*** Opening DATA RECORDS ***

theorem readCode_of_none {L : List Nat} {maxb : Nat} (hm : maxb ≤ 16) {s : State}
    (h : decodeSym L maxb (s.peek maxb) = none) : readCode L maxb s = .error (.raise .unsupportedSymbol) := by
  rw [readCode_eq hm, h]
  rfl

/-- A symbol that is found has a code, which is consumed (41_huffman.md rule R189). -/
theorem readCode_bind_of_some {α : Type} {L : List Nat} {maxb sym l : Nat} (hm : maxb ≤ 16) {s : State}
    (h : decodeSym L maxb (s.peek maxb) = some (sym, l)) (k : Nat × State → Except Stop α) :
    (readCode L maxb s >>= k) = (consumeCode L maxb sym s >>= fun u => k (sym, u)) := by
  obtain ⟨hlen, -, h1, -⟩ := decodeSym_eq_some h
  have hcode : consumeCode L maxb sym s = dropBits l (s.staged maxb) := by
    rw [consumeCode, needBits_of_le hm, ok_bind, hlen, if_neg (by omega)]
  rw [readCode_eq hm, h, hcode, Option.elim_some, bind_assoc]
  rfl

/-! ### The rules -/

/-- The rule of each FSM state, with its reads in order (42_block_decoder.md rules R220 to R241, 43_symbols.md rules
R270 to R274, 44_sliding_window.md rule R374); IDLE, DONE and ERROR keep all state (45_stream_controller.md rule R403). -/
def ruleOf : Fsm → State → Except Stop State
  | .hdr, s => do
    let (f, u) ← readBits 1 s
    let (t, u) ← readBits 2 u
    if t = 3 then throw (.raise .invalidBlockType)
    else
      pure { u with
        bfinal := f == 1
        btype := BitVec.ofNat 2 t
        fsm := (if t = 0 then Fsm.storedAlign else if t = 1 then Fsm.fixedSetup else Fsm.dynHdr).code }
  | .storedAlign, s => do
    let u ← alignToByte s
    pure (u.goto .storedLen)
  | .storedLen, s => do
    let (v, u) ← readBits 16 s
    pure { u with storedLen := BitVec.ofNat 16 v, fsm := Fsm.storedNlen.code }
  | .storedNlen, s => do
    let (v, u) ← readBits 16 s
    if u.storedLen ≠ ~~~BitVec.ofNat 16 v then throw (.raise .invalidStoredBlockChecksum)
    else if u.storedLen = 0 then pure u.blockEnd
    else pure { u with rem := u.storedLen, fsm := Fsm.storedCopy.code }
  | .storedCopy, s => do
    let (v, u) ← readBits 8 s
    let p ← produce (BitVec.ofNat 8 v) u
    let q := { p with rem := p.rem - 1 }
    pure (if p.rem - 1 = 0 then q.blockEnd else q)
  | .dynHdr, s => do
    let (hl, u) ← readBits 5 s
    let (hd, u) ← readBits 5 u
    let (hc, u) ← readBits 4 u
    if 29 < hl ∨ 29 < hd then throw (.raise .unsupportedSymbol)
    else
      pure { u with
        nlit := BitVec.ofNat 9 (hl + 257)
        ndist := BitVec.ofNat 6 (hd + 1)
        nclen := BitVec.ofNat 5 (hc + 4)
        clLen := Vector.replicate 19 0
        idx := 0
        fsm := Fsm.dynCllen.code }
  | .dynCllen, s => do
    let (v, u) ← readBits 3 s
    if 19 ≤ u.idx.toNat then throw (.fault .tableIndex)
    else
      pure { u with
        clLen := u.clLen.setIfInBounds (perm.getD u.idx.toNat 0) (BitVec.ofNat 3 v)
        idx := BitVec.ofNat 9 (u.idx.toNat + 1)
        fsm := if u.idx.toNat + 1 = u.nclen.toNat then Fsm.dynClbuild.code else Fsm.dynCllen.code }
  | .dynLens, s => do
    let (sym, u) ← readCode s.clTable 7 s
    if sym ≤ 15 then putLengths (BitVec.ofNat 4 sym) 1 u
    else if sym = 16 then
      if u.idx = 0 then throw (.raise .unsupportedSymbol)
      else
        let (x, w) ← readBits 2 u
        putLengths (w.lensAt (w.idx.toNat - 1)) (3 + x) w
    else if sym = 17 then
      let (x, w) ← readBits 3 u
      putLengths 0 (3 + x) w
    else
      let (x, w) ← readBits 7 u
      putLengths 0 (11 + x) w
  | .sym, s => do
    let (sym, u) ← readCode s.litTable 15 s
    if sym ≤ 255 then produce (BitVec.ofNat 8 sym) u
    else if sym = 256 then pure u.blockEnd
    else if sym ≤ 285 then pure { u with lsym := BitVec.ofNat 9 sym, fsm := Fsm.lenExtra.code }
    else throw (.raise .unsupportedSymbol)
  | .lenExtra, s =>
    if 257 ≤ s.lsym.toNat ∧ s.lsym.toNat ≤ 285 then do
      let (x, u) ← readBits (lextOf s.lsym.toNat) s
      pure { u with mlen := BitVec.ofNat 9 (lbaseOf u.lsym.toNat + x), fsm := Fsm.distSym.code }
    else throw (.fault .noSuchSymbol)
  | .distSym, s => do
    let (d, u) ← readCode s.distTable 15 s
    if 30 ≤ d then throw (.raise .unsupportedSymbol)
    else pure { u with dsym := BitVec.ofNat 5 d, fsm := Fsm.distExtra.code }
  | .distExtra, s =>
    if s.dsym.toNat ≤ 29 then do
      let (x, u) ← readBits (dextOf s.dsym.toNat) s
      if u.histLen.toNat < dbaseOf u.dsym.toNat + x then throw (.raise .invalidBackReference)
      else
        pure { u with
          mdist := BitVec.ofNat 16 (dbaseOf u.dsym.toNat + x)
          rem := u.mlen.setWidth 16
          fsm := Fsm.copy.code }
    else throw (.fault .noSuchSymbol)
  | .fixedSetup, s => pure { s with tblSel := true, fsm := Fsm.sym.code }
  | .dynClbuild, s => do
    checkTable s.cfg.rejectIncomplete s.clTable 7
    pure { s with idx := 0, fsm := Fsm.dynLens.code }
  | .dynBuild, s =>
    if 316 < s.lensTotal then throw (.fault .tableIndex)
    else do
      checkTable s.cfg.rejectIncomplete (natLens s.litLenFromLens) 15
      checkTable s.cfg.rejectIncomplete (natLens s.distLenFromLens) 15
      pure { s with
        litLen := s.litLenFromLens, distLen := s.distLenFromLens, tblSel := false, fsm := Fsm.sym.code }
  | .copy, s => do
    let p ← produce (s.winBack s.mdist) s
    pure { p with rem := p.rem - 1, fsm := if p.rem - 1 = 0 then Fsm.sym.code else Fsm.copy.code }
  | .idle, s => pure s
  | .done, s => pure s
  | .error, s => pure s

end Sys2Proof.Machine

namespace Sys2Proof.Machine

/-! ### From the decoded element to the rule -/

theorem runElement_of_ok {c : Ctx} {s : State} {i : Instr} {rest : List Bool} (h : s.fetch c = .ok (i, rest)) :
    runElement c s = exec i s := by
  simp only [runElement, h]

theorem takeField_of_le {n : Nat} {bits : List Bool} (h : n ≤ bits.length) :
    takeField n bits = some (bitsVal (bits.take n), bits.drop n) := if_pos h

theorem takeField_peek {n m : Nat} (h : n ≤ m) (s : State) :
    takeField n (s.peek m) = some (bitsVal (s.peek n), (s.peek m).drop n) := by
  rw [takeField_of_le (by simpa using h), s.take_peek h]

/-- An element that is one field of at most 16 bits. -/
theorem runElement_field {c : Ctx} {n : Nat} {mk : BitVec n → Instr} (hn : n ≤ 16) (s : State)
    (hc : decode c (s.peek 28) = orError .outOfBits (withField n mk (s.peek 28))) :
    runElement c s = exec (mk (BitVec.ofNat n (bitsVal (s.peek n)))) s := by
  refine runElement_of_ok (rest := (s.peek 28).drop n) ?_
  rw [State.fetch, hc, withField, takeField_peek (by omega)]
  rfl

*** Closing DATA RECORDS ***

- EXERCISE PROMPT
In your answer, include only the lines above starting at the line that holds "ndist := BitVec.ofNat 6 (hd + 1)" and ending at the line that holds "idx := BitVec.ofNat", copied exactly.

- FINISHED EXERCISE
        ndist := BitVec.ofNat 6 (hd + 1)
        nclen := BitVec.ofNat 5 (hc + 4)
        clLen := Vector.replicate 19 0
        idx := 0
        fsm := Fsm.dynCllen.code }
  | .dynCllen, s => do
    let (v, u) ← readBits 3 s
    if 19 ≤ u.idx.toNat then throw (.fault .tableIndex)
    else
      pure { u with
        clLen := u.clLen.setIfInBounds (perm.getD u.idx.toNat 0) (BitVec.ofNat 3 v)
        idx := BitVec.ofNat 9 (u.idx.toNat + 1)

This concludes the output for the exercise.